Harnessing Database-Supported High-Throughput Screening for the Design of Stable Interlayers in Halide-Based All-Solid-State Batteries

All-solid-state Li metal batteries (ASSLMBs) promise superior safety and energy density compared to conventional Li-ion batteries. However, their widespread adoption is hindered by detrimental interfacial reactions between solid-state electrolytes (SSEs) and the Li anode, compromising long-term cycling stability. The challenges in directly observing these interface layers have impeded a comprehensive understanding of reaction mechanisms, necessitating first-principle simulations for the design of novel interlayer materials. To address these challenges, we developed a database-supported high-throughput screening (DSHTS) framework for identifying stable interlayer materials compatible with both Li and SSEs. Using Li₃InCl₆ as a model SSE, we identified Li₃OCl as a promising interlayer material. Experimental validation demonstrated excellent electrochemical performance in both symmetric- and full-cell configurations. A Li|Li₃OCl|Li₃InCl₆|LiCoO₂ cell exhibited an initial discharge capacity of 154.4 mAh g⁻¹ at 1C with 76.36% capacity retention after 1000 cycles. In contrast, a cell with a traditional In-Li₆PS₅Cl interlayer delivered only 132.4 mAh g⁻¹ at 1C and failed after 760 cycles.

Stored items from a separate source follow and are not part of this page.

-- ==== Sys2Proof/Machine/IncDec.lean ====
section
/-! DEFINITION. The increment and decrement instructions (41_inc_dec.md R120 to R125). First the shared operations, then one meaning
for each row. -/

namespace Sys2Proof.Machine

/-- INC r (41_inc_dec.md R120). -/
def inc8 (r : Reg8) (s : State) : State :=
  let old := s.reg r
  ((s.setReg r (incByte old)).setFlags (s.f.inc old)).advance 1

/-- DEC r (41_inc_dec.md R121). -/
def dec8 (r : Reg8) (s : State) : State :=
  let old := s.reg r
  ((s.setReg r (decByte old)).setFlags (s.f.dec old)).advance 1

/-- INC (HL): a read, then a write at the same address (41_inc_dec.md R122). -/
def incMem (s : State) : State :=
  let address := s.pair .hl
  let (old, s') := s.readByte address
  ((s'.writeByte address (incByte old)).setFlags (s.f.inc old)).advance 3

/-- DEC (HL): a read, then a write at the same address (41_inc_dec.md R123). -/
def decMem (s : State) : State :=
  let address := s.pair .hl
  let (old, s') := s.readByte address
  ((s'.writeByte address (decByte old)).setFlags (s.f.dec old)).advance 3

/-- INC rr: no flag changes (41_inc_dec.md R124). -/
def inc16 (rr : Reg16) (s : State) : State := (s.setReg16 rr (s.reg16 rr + 1)).advance 2

/-- DEC rr: no flag changes (41_inc_dec.md R125). -/
def dec16 (rr : Reg16) (s : State) : State := (s.setReg16 rr (s.reg16 rr - 1)).advance 2

/-- INC B (41_inc_dec.md R120). -/
def execInc_B (s : State) : Host.Outcome State Fault Refusal := .next (inc8 .b s)

/-- INC C (41_inc_dec.md R120). -/
def execInc_C (s : State) : Host.Outcome State Fault Refusal := .next (inc8 .c s)

/-- INC D (41_inc_dec.md R120). -/
def execInc_D (s : State) : Host.Outcome State Fault Refusal := .next (inc8 .d s)

/-- INC E (41_inc_dec.md R120). -/
def execInc_E (s : State) : Host.Outcome State Fault Refusal := .next (inc8 .e s)

/-- INC H (41_inc_dec.md R120). -/
def execInc_H (s : State) : Host.Outcome State Fault Refusal := .next (inc8 .h s)

/-- INC L (41_inc_dec.md R120). -/
def execInc_L (s : State) : Host.Outcome State Fault Refusal := .next (inc8 .l s)

/-- INC A (41_inc_dec.md R120). -/
def execInc_A (s : State) : Host.Outcome State Fault Refusal := .next (inc8 .a s)

/-- DEC B (41_inc_dec.md R121). -/
def execDec_B (s : State) : Host.Outcome State Fault Refusal := .next (dec8 .b s)

/-- DEC C (41_inc_dec.md R121). -/
def execDec_C (s : State) : Host.Outcome State Fault Refusal := .next (dec8 .c s)

/-- DEC D (41_inc_dec.md R121). -/
def execDec_D (s : State) : Host.Outcome State Fault Refusal := .next (dec8 .d s)

/-- DEC E (41_inc_dec.md R121). -/
def execDec_E (s : State) : Host.Outcome State Fault Refusal := .next (dec8 .e s)

/-- DEC H (41_inc_dec.md R121). -/
def execDec_H (s : State) : Host.Outcome State Fault Refusal := .next (dec8 .h s)

/-- DEC L (41_inc_dec.md R121). -/
def execDec_L (s : State) : Host.Outcome State Fault Refusal := .next (dec8 .l s)

/-- DEC A (41_inc_dec.md R121). -/
def execDec_A (s : State) : Host.Outcome State Fault Refusal := .next (dec8 .a s)

/-- INC (HL) (41_inc_dec.md R122). -/
def execInc_mHL (s : State) : Host.Outcome State Fault Refusal := .next (incMem s)

/-- DEC (HL) (41_inc_dec.md R123). -/
def execDec_mHL (s : State) : Host.Outcome State Fault Refusal := .next (decMem s)

/-- INC BC (41_inc_dec.md R124). -/
def execInc_BC (s : State) : Host.Outcome State Fault Refusal := .next (inc16 (.pair .bc) s)

/-- INC DE (41_inc_dec.md R124). -/
def execInc_DE (s : State) : Host.Outcome State Fault Refusal := .next (inc16 (.pair .de) s)

/-- INC HL (41_inc_dec.md R124). -/
def execInc_HL (s : State) : Host.Outcome State Fault Refusal := .next (inc16 (.pair .hl) s)

/-- INC SP (41_inc_dec.md R124). -/
def execInc_SP (s : State) : Host.Outcome State Fault Refusal := .next (inc16 .sp s)

/-- DEC BC (41_inc_dec.md R125). -/
def execDec_BC (s : State) : Host.Outcome State Fault Refusal := .next (dec16 (.pair .bc) s)

/-- DEC DE (41_inc_dec.md R125). -/
def execDec_DE (s : State) : Host.Outcome State Fault Refusal := .next (dec16 (.pair .de) s)

/-- DEC HL (41_inc_dec.md R125). -/
def execDec_HL (s : State) : Host.Outcome State Fault Refusal := .next (dec16 (.pair .hl) s)

/-- DEC SP (41_inc_dec.md R125). -/
def execDec_SP (s : State) : Host.Outcome State Fault Refusal := .next (dec16 .sp s)

end Sys2Proof.Machine
end

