-- ==== Sys2Proof/Machine/Dispatch.lean ====
section
/-! DEFINITION. One arm for each instruction. -/

namespace Sys2Proof.Machine

def exec (i : Instr) (s : State) : Host.Outcome State Fault Refusal :=
  match i with
  | .nop => Sys2Proof.Machine.execNop s
  | .ld_BC_nn nn => Sys2Proof.Machine.execLd_BC_nn nn s
  | .ld_mBC_A => Sys2Proof.Machine.execLd_mBC_A s
  | .inc_BC => Sys2Proof.Machine.execInc_BC s
  | .inc_B => Sys2Proof.Machine.execInc_B s
  | .dec_B => Sys2Proof.Machine.execDec_B s
  | .ld_B_n n => Sys2Proof.Machine.execLd_B_n n s
  | .rlca => Sys2Proof.Machine.execRlca s
  | .add_HL_BC => Sys2Proof.Machine.execAdd_HL_BC s
  | .ld_A_mBC => Sys2Proof.Machine.execLd_A_mBC s
  | .dec_BC => Sys2Proof.Machine.execDec_BC s
  | .inc_C => Sys2Proof.Machine.execInc_C s
  | .dec_C => Sys2Proof.Machine.execDec_C s
  | .ld_C_n n => Sys2Proof.Machine.execLd_C_n n s
  | .rrca => Sys2Proof.Machine.execRrca s
  | .stop => Sys2Proof.Machine.execStop s
  | .ld_DE_nn nn => Sys2Proof.Machine.execLd_DE_nn nn s
  | .ld_mDE_A => Sys2Proof.Machine.execLd_mDE_A s
  | .inc_DE => Sys2Proof.Machine.execInc_DE s
  | .inc_D => Sys2Proof.Machine.execInc_D s
  | .dec_D => Sys2Proof.Machine.execDec_D s
  | .ld_D_n n => Sys2Proof.Machine.execLd_D_n n s
  | .rla => Sys2Proof.Machine.execRla s
  | .jr_d d => Sys2Proof.Machine.execJr_d d s
  | .add_HL_DE => Sys2Proof.Machine.execAdd_HL_DE s
  | .ld_A_mDE => Sys2Proof.Machine.execLd_A_mDE s
  | .dec_DE => Sys2Proof.Machine.execDec_DE s
  | .inc_E => Sys2Proof.Machine.execInc_E s
  | .dec_E => Sys2Proof.Machine.execDec_E s
  | .ld_E_n n => Sys2Proof.Machine.execLd_E_n n s
  | .rra => Sys2Proof.Machine.execRra s
  | .jr_NZ_d d => Sys2Proof.Machine.execJr_NZ_d d s
  | .ld_HL_nn nn => Sys2Proof.Machine.execLd_HL_nn nn s
  | .ldi_mHL_A => Sys2Proof.Machine.execLdi_mHL_A s
  | .inc_HL => Sys2Proof.Machine.execInc_HL s
  | .inc_H => Sys2Proof.Machine.execInc_H s
  | .dec_H => Sys2Proof.Machine.execDec_H s
  | .ld_H_n n => Sys2Proof.Machine.execLd_H_n n s
  | .daa => Sys2Proof.Machine.execDaa s
  | .jr_Z_d d => Sys2Proof.Machine.execJr_Z_d d s
  | .add_HL_HL => Sys2Proof.Machine.execAdd_HL_HL s
  | .ldi_A_mHL => Sys2Proof.Machine.execLdi_A_mHL s
  | .dec_HL => Sys2Proof.Machine.execDec_HL s
  | .inc_L => Sys2Proof.Machine.execInc_L s
  | .dec_L => Sys2Proof.Machine.execDec_L s
  | .ld_L_n n => Sys2Proof.Machine.execLd_L_n n s
  | .jr_NC_d d => Sys2Proof.Machine.execJr_NC_d d s
  | .ld_SP_nn nn => Sys2Proof.Machine.execLd_SP_nn nn s
  | .ldd_mHL_A => Sys2Proof.Machine.execLdd_mHL_A s
  | .inc_SP => Sys2Proof.Machine.execInc_SP s
  | .inc_mHL => Sys2Proof.Machine.execInc_mHL s
  | .dec_mHL => Sys2Proof.Machine.execDec_mHL s
  | .ld_mHL_n n => Sys2Proof.Machine.execLd_mHL_n n s
  | .scf => Sys2Proof.Machine.execScf s
  | .jr_C_d d => Sys2Proof.Machine.execJr_C_d d s
  | .add_HL_SP => Sys2Proof.Machine.execAdd_HL_SP s
  | .ldd_A_mHL => Sys2Proof.Machine.execLdd_A_mHL s
  | .dec_SP => Sys2Proof.Machine.execDec_SP s
  | .inc_A => Sys2Proof.Machine.execInc_A s
  | .dec_A => Sys2Proof.Machine.execDec_A s
  | .ld_A_n n => Sys2Proof.Machine.execLd_A_n n s
  | .ccf => Sys2Proof.Machine.execCcf s
  | .ld_B_B => Sys2Proof.Machine.execLd_B_B s
  | .ld_B_C => Sys2Proof.Machine.execLd_B_C s
  | .ld_B_D => Sys2Proof.Machine.execLd_B_D s
  | .ld_B_E => Sys2Proof.Machine.execLd_B_E s
  | .ld_B_H => Sys2Proof.Machine.execLd_B_H s
  | .ld_B_L => Sys2Proof.Machine.execLd_B_L s
  | .ld_B_mHL => Sys2Proof.Machine.execLd_B_mHL s
  | .ld_B_A => Sys2Proof.Machine.execLd_B_A s
  | .ld_C_B => Sys2Proof.Machine.execLd_C_B s
  | .ld_C_C => Sys2Proof.Machine.execLd_C_C s
  | .ld_C_D => Sys2Proof.Machine.execLd_C_D s
  | .ld_C_E => Sys2Proof.Machine.execLd_C_E s
  | .ld_C_H => Sys2Proof.Machine.execLd_C_H s
  | .ld_C_L => Sys2Proof.Machine.execLd_C_L s
  | .ld_C_mHL => Sys2Proof.Machine.execLd_C_mHL s
  | .ld_C_A => Sys2Proof.Machine.execLd_C_A s
  | .ld_D_B => Sys2Proof.Machine.execLd_D_B s
  | .ld_D_C => Sys2Proof.Machine.execLd_D_C s
  | .ld_D_D => Sys2Proof.Machine.execLd_D_D s
  | .ld_D_E => Sys2Proof.Machine.execLd_D_E s
  | .ld_D_H => Sys2Proof.Machine.execLd_D_H s
  | .ld_D_L => Sys2Proof.Machine.execLd_D_L s
  | .ld_D_mHL => Sys2Proof.Machine.execLd_D_mHL s
  | .ld_D_A => Sys2Proof.Machine.execLd_D_A s
  | .ld_E_B => Sys2Proof.Machine.execLd_E_B s
  | .ld_E_C => Sys2Proof.Machine.execLd_E_C s
  | .ld_E_D => Sys2Proof.Machine.execLd_E_D s
  | .ld_E_E => Sys2Proof.Machine.execLd_E_E s
  | .ld_E_H => Sys2Proof.Machine.execLd_E_H s
  | .ld_E_L => Sys2Proof.Machine.execLd_E_L s
  | .ld_E_mHL => Sys2Proof.Machine.execLd_E_mHL s
  | .ld_E_A => Sys2Proof.Machine.execLd_E_A s
  | .ld_H_B => Sys2Proof.Machine.execLd_H_B s
  | .ld_H_C => Sys2Proof.Machine.execLd_H_C s
  | .ld_H_D => Sys2Proof.Machine.execLd_H_D s
  | .ld_H_E => Sys2Proof.Machine.execLd_H_E s
  | .ld_H_H => Sys2Proof.Machine.execLd_H_H s
  | .ld_H_L => Sys2Proof.Machine.execLd_H_L s
  | .ld_H_mHL => Sys2Proof.Machine.execLd_H_mHL s
  | .ld_H_A => Sys2Proof.Machine.execLd_H_A s
  | .ld_L_B => Sys2Proof.Machine.execLd_L_B s
  | .ld_L_C => Sys2Proof.Machine.execLd_L_C s
  | .ld_L_D => Sys2Proof.Machine.execLd_L_D s
  | .ld_L_E => Sys2Proof.Machine.execLd_L_E s
  | .ld_L_H => Sys2Proof.Machine.execLd_L_H s
  | .ld_L_L => Sys2Proof.Machine.execLd_L_L s
  | .ld_L_mHL => Sys2Proof.Machine.execLd_L_mHL s
  | .ld_L_A => Sys2Proof.Machine.execLd_L_A s
  | .ld_mHL_B => Sys2Proof.Machine.execLd_mHL_B s
  | .ld_mHL_C => Sys2Proof.Machine.execLd_mHL_C s
  | .ld_mHL_D => Sys2Proof.Machine.execLd_mHL_D s
  | .ld_mHL_E => Sys2Proof.Machine.execLd_mHL_E s
  | .ld_mHL_H => Sys2Proof.Machine.execLd_mHL_H s
  | .ld_mHL_L => Sys2Proof.Machine.execLd_mHL_L s
  | .halt => Sys2Proof.Machine.execHalt s
  | .ld_mHL_A => Sys2Proof.Machine.execLd_mHL_A s
  | .ld_A_B => Sys2Proof.Machine.execLd_A_B s
  | .ld_A_C => Sys2Proof.Machine.execLd_A_C s
  | .ld_A_D => Sys2Proof.Machine.execLd_A_D s
  | .ld_A_E => Sys2Proof.Machine.execLd_A_E s
  | .ld_A_H => Sys2Proof.Machine.execLd_A_H s
  | .ld_A_L => Sys2Proof.Machine.execLd_A_L s
  | .ld_A_mHL => Sys2Proof.Machine.execLd_A_mHL s
  | .ld_A_A => Sys2Proof.Machine.execLd_A_A s
  | .add_A_B => Sys2Proof.Machine.execAdd_A_B s
  | .add_A_C => Sys2Proof.Machine.execAdd_A_C s
  | .add_A_D => Sys2Proof.Machine.execAdd_A_D s
  | .add_A_E => Sys2Proof.Machine.execAdd_A_E s
  | .add_A_H => Sys2Proof.Machine.execAdd_A_H s
  | .add_A_L => Sys2Proof.Machine.execAdd_A_L s
  | .add_A_mHL => Sys2Proof.Machine.execAdd_A_mHL s
  | .add_A_A => Sys2Proof.Machine.execAdd_A_A s
  | .adc_A_B => Sys2Proof.Machine.execAdc_A_B s
  | .adc_A_C => Sys2Proof.Machine.execAdc_A_C s
  | .adc_A_D => Sys2Proof.Machine.execAdc_A_D s
  | .adc_A_E => Sys2Proof.Machine.execAdc_A_E s
  | .adc_A_H => Sys2Proof.Machine.execAdc_A_H s
  | .adc_A_L => Sys2Proof.Machine.execAdc_A_L s
  | .adc_A_mHL => Sys2Proof.Machine.execAdc_A_mHL s
  | .adc_A_A => Sys2Proof.Machine.execAdc_A_A s
  | .sub_B => Sys2Proof.Machine.execSub_B s
  | .sub_C => Sys2Proof.Machine.execSub_C s
  | .sub_D => Sys2Proof.Machine.execSub_D s
  | .sub_E => Sys2Proof.Machine.execSub_E s
  | .sub_H => Sys2Proof.Machine.execSub_H s
  | .sub_L => Sys2Proof.Machine.execSub_L s
  | .sub_mHL => Sys2Proof.Machine.execSub_mHL s
  | .sub_A => Sys2Proof.Machine.execSub_A s
  | .sbc_A_B => Sys2Proof.Machine.execSbc_A_B s
  | .sbc_A_C => Sys2Proof.Machine.execSbc_A_C s
  | .sbc_A_D => Sys2Proof.Machine.execSbc_A_D s
  | .sbc_A_E => Sys2Proof.Machine.execSbc_A_E s
  | .sbc_A_H => Sys2Proof.Machine.execSbc_A_H s
  | .sbc_A_L => Sys2Proof.Machine.execSbc_A_L s
  | .sbc_A_mHL => Sys2Proof.Machine.execSbc_A_mHL s
  | .sbc_A_A => Sys2Proof.Machine.execSbc_A_A s
  | .and_B => Sys2Proof.Machine.execAnd_B s
  | .and_C => Sys2Proof.Machine.execAnd_C s
  | .and_D => Sys2Proof.Machine.execAnd_D s
  | .and_E => Sys2Proof.Machine.execAnd_E s
  | .and_H => Sys2Proof.Machine.execAnd_H s
  | .and_L => Sys2Proof.Machine.execAnd_L s
  | .and_mHL => Sys2Proof.Machine.execAnd_mHL s
  | .and_A => Sys2Proof.Machine.execAnd_A s

end Sys2Proof.Machine
end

An additional interlayer-containing battery with Li(Ni_0.8Co_0.1Mn_0.1)O₂ as the positive electrode achieved an initial discharge capacity of 151.3 mAh g⁻¹ at 3C, maintaining stability over 1650 cycles. The results demonstrate the promise of the DSHTS framework for identifying interlayer materials. Our approach opens new avenues for SSE-based battery development, paving the way for next-generation ASSLMB with significantly enhanced stability.